### DATA TO USE ###

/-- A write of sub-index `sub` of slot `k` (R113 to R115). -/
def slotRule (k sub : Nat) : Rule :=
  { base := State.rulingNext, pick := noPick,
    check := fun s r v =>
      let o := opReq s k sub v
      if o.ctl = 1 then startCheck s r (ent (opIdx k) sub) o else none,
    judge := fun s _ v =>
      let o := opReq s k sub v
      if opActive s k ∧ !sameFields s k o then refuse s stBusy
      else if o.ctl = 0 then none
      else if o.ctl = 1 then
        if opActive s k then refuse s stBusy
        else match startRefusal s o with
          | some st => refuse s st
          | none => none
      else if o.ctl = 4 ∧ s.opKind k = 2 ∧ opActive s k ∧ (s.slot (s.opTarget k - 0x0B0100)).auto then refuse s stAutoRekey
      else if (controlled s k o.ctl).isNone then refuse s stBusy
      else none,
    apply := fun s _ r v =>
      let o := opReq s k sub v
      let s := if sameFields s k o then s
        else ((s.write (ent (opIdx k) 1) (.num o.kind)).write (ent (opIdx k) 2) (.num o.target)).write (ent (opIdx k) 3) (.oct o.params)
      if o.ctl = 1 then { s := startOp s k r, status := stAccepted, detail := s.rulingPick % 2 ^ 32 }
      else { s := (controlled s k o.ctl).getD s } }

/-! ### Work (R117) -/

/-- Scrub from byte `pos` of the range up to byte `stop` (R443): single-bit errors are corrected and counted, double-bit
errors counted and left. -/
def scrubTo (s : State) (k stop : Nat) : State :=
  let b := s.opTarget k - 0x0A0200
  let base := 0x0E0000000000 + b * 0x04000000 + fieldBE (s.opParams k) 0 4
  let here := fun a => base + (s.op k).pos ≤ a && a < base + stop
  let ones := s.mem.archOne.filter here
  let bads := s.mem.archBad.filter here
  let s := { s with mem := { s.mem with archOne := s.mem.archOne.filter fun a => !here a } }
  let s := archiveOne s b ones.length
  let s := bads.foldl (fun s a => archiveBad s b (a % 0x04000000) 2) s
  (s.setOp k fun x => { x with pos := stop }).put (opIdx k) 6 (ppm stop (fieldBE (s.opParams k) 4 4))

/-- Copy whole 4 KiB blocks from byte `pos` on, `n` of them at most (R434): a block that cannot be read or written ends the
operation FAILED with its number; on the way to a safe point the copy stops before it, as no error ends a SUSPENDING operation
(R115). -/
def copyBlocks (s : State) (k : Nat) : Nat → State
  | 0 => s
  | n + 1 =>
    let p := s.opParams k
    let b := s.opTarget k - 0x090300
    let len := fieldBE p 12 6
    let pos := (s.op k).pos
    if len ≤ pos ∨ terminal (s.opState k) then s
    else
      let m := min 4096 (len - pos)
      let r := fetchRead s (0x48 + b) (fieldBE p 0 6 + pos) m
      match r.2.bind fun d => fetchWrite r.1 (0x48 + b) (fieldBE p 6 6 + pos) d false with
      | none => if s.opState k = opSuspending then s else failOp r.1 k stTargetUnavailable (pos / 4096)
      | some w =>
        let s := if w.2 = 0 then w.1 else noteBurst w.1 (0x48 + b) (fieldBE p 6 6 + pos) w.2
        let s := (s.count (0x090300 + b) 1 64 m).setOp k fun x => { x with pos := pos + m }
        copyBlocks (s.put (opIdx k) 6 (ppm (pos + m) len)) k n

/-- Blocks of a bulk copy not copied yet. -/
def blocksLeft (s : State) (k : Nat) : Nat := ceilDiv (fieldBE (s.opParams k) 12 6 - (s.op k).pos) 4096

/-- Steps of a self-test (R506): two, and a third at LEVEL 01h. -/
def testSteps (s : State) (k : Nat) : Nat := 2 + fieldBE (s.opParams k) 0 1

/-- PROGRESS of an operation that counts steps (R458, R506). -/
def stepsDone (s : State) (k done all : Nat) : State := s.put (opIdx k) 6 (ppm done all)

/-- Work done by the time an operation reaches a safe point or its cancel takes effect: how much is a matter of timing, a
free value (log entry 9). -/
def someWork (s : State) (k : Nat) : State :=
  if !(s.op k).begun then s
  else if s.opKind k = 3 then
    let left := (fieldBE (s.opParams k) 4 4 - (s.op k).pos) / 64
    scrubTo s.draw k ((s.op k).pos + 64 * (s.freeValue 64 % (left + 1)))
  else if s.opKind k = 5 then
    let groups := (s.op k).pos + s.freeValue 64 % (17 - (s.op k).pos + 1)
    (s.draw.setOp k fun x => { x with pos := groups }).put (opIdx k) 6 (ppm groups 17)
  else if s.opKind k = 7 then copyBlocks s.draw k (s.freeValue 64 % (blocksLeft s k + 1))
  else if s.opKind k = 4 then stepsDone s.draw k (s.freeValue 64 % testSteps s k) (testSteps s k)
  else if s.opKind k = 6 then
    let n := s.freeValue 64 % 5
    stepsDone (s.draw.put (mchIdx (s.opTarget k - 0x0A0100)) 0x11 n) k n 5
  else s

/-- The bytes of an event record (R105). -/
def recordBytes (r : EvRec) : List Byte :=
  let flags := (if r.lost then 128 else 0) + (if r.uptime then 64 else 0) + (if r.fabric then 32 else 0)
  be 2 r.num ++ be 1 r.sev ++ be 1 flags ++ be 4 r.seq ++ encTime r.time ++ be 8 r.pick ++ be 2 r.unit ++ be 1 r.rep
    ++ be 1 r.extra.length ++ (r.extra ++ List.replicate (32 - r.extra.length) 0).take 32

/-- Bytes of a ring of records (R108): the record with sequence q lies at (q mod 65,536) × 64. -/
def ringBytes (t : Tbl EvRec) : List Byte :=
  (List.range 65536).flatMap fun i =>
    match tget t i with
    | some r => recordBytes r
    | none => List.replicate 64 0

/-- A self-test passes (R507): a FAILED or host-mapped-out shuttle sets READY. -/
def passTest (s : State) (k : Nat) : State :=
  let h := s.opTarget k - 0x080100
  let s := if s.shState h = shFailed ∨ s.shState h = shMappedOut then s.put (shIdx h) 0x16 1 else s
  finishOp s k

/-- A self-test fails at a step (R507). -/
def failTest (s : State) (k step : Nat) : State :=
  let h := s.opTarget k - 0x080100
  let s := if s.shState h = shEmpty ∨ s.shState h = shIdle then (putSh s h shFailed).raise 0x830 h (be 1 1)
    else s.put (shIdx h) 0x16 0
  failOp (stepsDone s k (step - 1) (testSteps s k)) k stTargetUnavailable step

###

REQUIRED ACTION |
Output the records in full, exactly.

OUTPUT OF THE EXERCISE |
/-- A write of sub-index `sub` of slot `k` (R113 to R115). -/
def slotRule (k sub : Nat) : Rule :=
  { base := State.rulingNext, pick := noPick,
    check := fun s r v =>
      let o := opReq s k sub v
      if o.ctl = 1 then startCheck s r (ent (opIdx k) sub) o else none,
    judge := fun s _ v =>
      let o := opReq s k sub v
      if opActive s k ∧ !sameFields s k o then refuse s stBusy
      else if o.ctl = 0 then none
      else if o.ctl = 1 then
        if opActive s k then refuse s stBusy
        else match startRefusal s o with
          | some st => refuse s st
          | none => none
      else if o.ctl = 4 ∧ s.opKind k = 2 ∧ opActive s k ∧ (s.slot (s.opTarget k - 0x0B0100)).auto then refuse s stAutoRekey
      else if (controlled s k o.ctl).isNone then refuse s stBusy
      else none,
    apply := fun s _ r v =>
      let o := opReq s k sub v
      let s := if sameFields s k o then s
        else ((s.write (ent (opIdx k) 1) (.num o.kind)).write (ent (opIdx k) 2) (.num o.target)).write (ent (opIdx k) 3) (.oct o.params)
      if o.ctl = 1 then { s := startOp s k r, status := stAccepted, detail := s.rulingPick % 2 ^ 32 }
      else { s := (controlled s k o.ctl).getD s } }

/-! ### Work (R117) -/

/-- Scrub from byte `pos` of the range up to byte `stop` (R443): single-bit errors are corrected and counted, double-bit
errors counted and left. -/
def scrubTo (s : State) (k stop : Nat) : State :=
  let b := s.opTarget k - 0x0A0200
  let base := 0x0E0000000000 + b * 0x04000000 + fieldBE (s.opParams k) 0 4
  let here := fun a => base + (s.op k).pos ≤ a && a < base + stop
  let ones := s.mem.archOne.filter here
  let bads := s.mem.archBad.filter here
  let s := { s with mem := { s.mem with archOne := s.mem.archOne.filter fun a => !here a } }
  let s := archiveOne s b ones.length
  let s := bads.foldl (fun s a => archiveBad s b (a % 0x04000000) 2) s
  (s.setOp k fun x => { x with pos := stop }).put (opIdx k) 6 (ppm stop (fieldBE (s.opParams k) 4 4))

/-- Copy whole 4 KiB blocks from byte `pos` on, `n` of them at most (R434): a block that cannot be read or written ends the
operation FAILED with its number; on the way to a safe point the copy stops before it, as no error ends a SUSPENDING operation
(R115). -/
def copyBlocks (s : State) (k : Nat) : Nat → State
  | 0 => s
  | n + 1 =>
    let p := s.opParams k
    let b := s.opTarget k - 0x090300
    let len := fieldBE p 12 6
    let pos := (s.op k).pos
    if len ≤ pos ∨ terminal (s.opState k) then s
    else
      let m := min 4096 (len - pos)
      let r := fetchRead s (0x48 + b) (fieldBE p 0 6 + pos) m
      match r.2.bind fun d => fetchWrite r.1 (0x48 + b) (fieldBE p 6 6 + pos) d false with
      | none => if s.opState k = opSuspending then s else failOp r.1 k stTargetUnavailable (pos / 4096)
      | some w =>
        let s := if w.2 = 0 then w.1 else noteBurst w.1 (0x48 + b) (fieldBE p 6 6 + pos) w.2
        let s := (s.count (0x090300 + b) 1 64 m).setOp k fun x => { x with pos := pos + m }
        copyBlocks (s.put (opIdx k) 6 (ppm (pos + m) len)) k n

/-- Blocks of a bulk copy not copied yet. -/
def blocksLeft (s : State) (k : Nat) : Nat := ceilDiv (fieldBE (s.opParams k) 12 6 - (s.op k).pos) 4096

/-- Steps of a self-test (R506): two, and a third at LEVEL 01h. -/
def testSteps (s : State) (k : Nat) : Nat := 2 + fieldBE (s.opParams k) 0 1

/-- PROGRESS of an operation that counts steps (R458, R506). -/
def stepsDone (s : State) (k done all : Nat) : State := s.put (opIdx k) 6 (ppm done all)

/-- Work done by the time an operation reaches a safe point or its cancel takes effect: how much is a matter of timing, a
free value (log entry 9). -/
def someWork (s : State) (k : Nat) : State :=
  if !(s.op k).begun then s
  else if s.opKind k = 3 then
    let left := (fieldBE (s.opParams k) 4 4 - (s.op k).pos) / 64
    scrubTo s.draw k ((s.op k).pos + 64 * (s.freeValue 64 % (left + 1)))
  else if s.opKind k = 5 then
    let groups := (s.op k).pos + s.freeValue 64 % (17 - (s.op k).pos + 1)
    (s.draw.setOp k fun x => { x with pos := groups }).put (opIdx k) 6 (ppm groups 17)
  else if s.opKind k = 7 then copyBlocks s.draw k (s.freeValue 64 % (blocksLeft s k + 1))
  else if s.opKind k = 4 then stepsDone s.draw k (s.freeValue 64 % testSteps s k) (testSteps s k)
  else if s.opKind k = 6 then
    let n := s.freeValue 64 % 5
    stepsDone (s.draw.put (mchIdx (s.opTarget k - 0x0A0100)) 0x11 n) k n 5
  else s

/-- The bytes of an event record (R105). -/
def recordBytes (r : EvRec) : List Byte :=
  let flags := (if r.lost then 128 else 0) + (if r.uptime then 64 else 0) + (if r.fabric then 32 else 0)
  be 2 r.num ++ be 1 r.sev ++ be 1 flags ++ be 4 r.seq ++ encTime r.time ++ be 8 r.pick ++ be 2 r.unit ++ be 1 r.rep
    ++ be 1 r.extra.length ++ (r.extra ++ List.replicate (32 - r.extra.length) 0).take 32

/-- Bytes of a ring of records (R108): the record with sequence q lies at (q mod 65,536) × 64. -/
def ringBytes (t : Tbl EvRec) : List Byte :=
  (List.range 65536).flatMap fun i =>
    match tget t i with
    | some r => recordBytes r
    | none => List.replicate 64 0

/-- A self-test passes (R507): a FAILED or host-mapped-out shuttle sets READY. -/
def passTest (s : State) (k : Nat) : State :=
  let h := s.opTarget k - 0x080100
  let s := if s.shState h = shFailed ∨ s.shState h = shMappedOut then s.put (shIdx h) 0x16 1 else s
  finishOp s k

/-- A self-test fails at a step (R507). -/
def failTest (s : State) (k step : Nat) : State :=
  let h := s.opTarget k - 0x080100
  let s := if s.shState h = shEmpty ∨ s.shState h = shIdle then (putSh s h shFailed).raise 0x830 h (be 1 1)
    else s.put (shIdx h) 0x16 0
  failOp (stepsDone s k (step - 1) (testSteps s k)) k stTargetUnavailable step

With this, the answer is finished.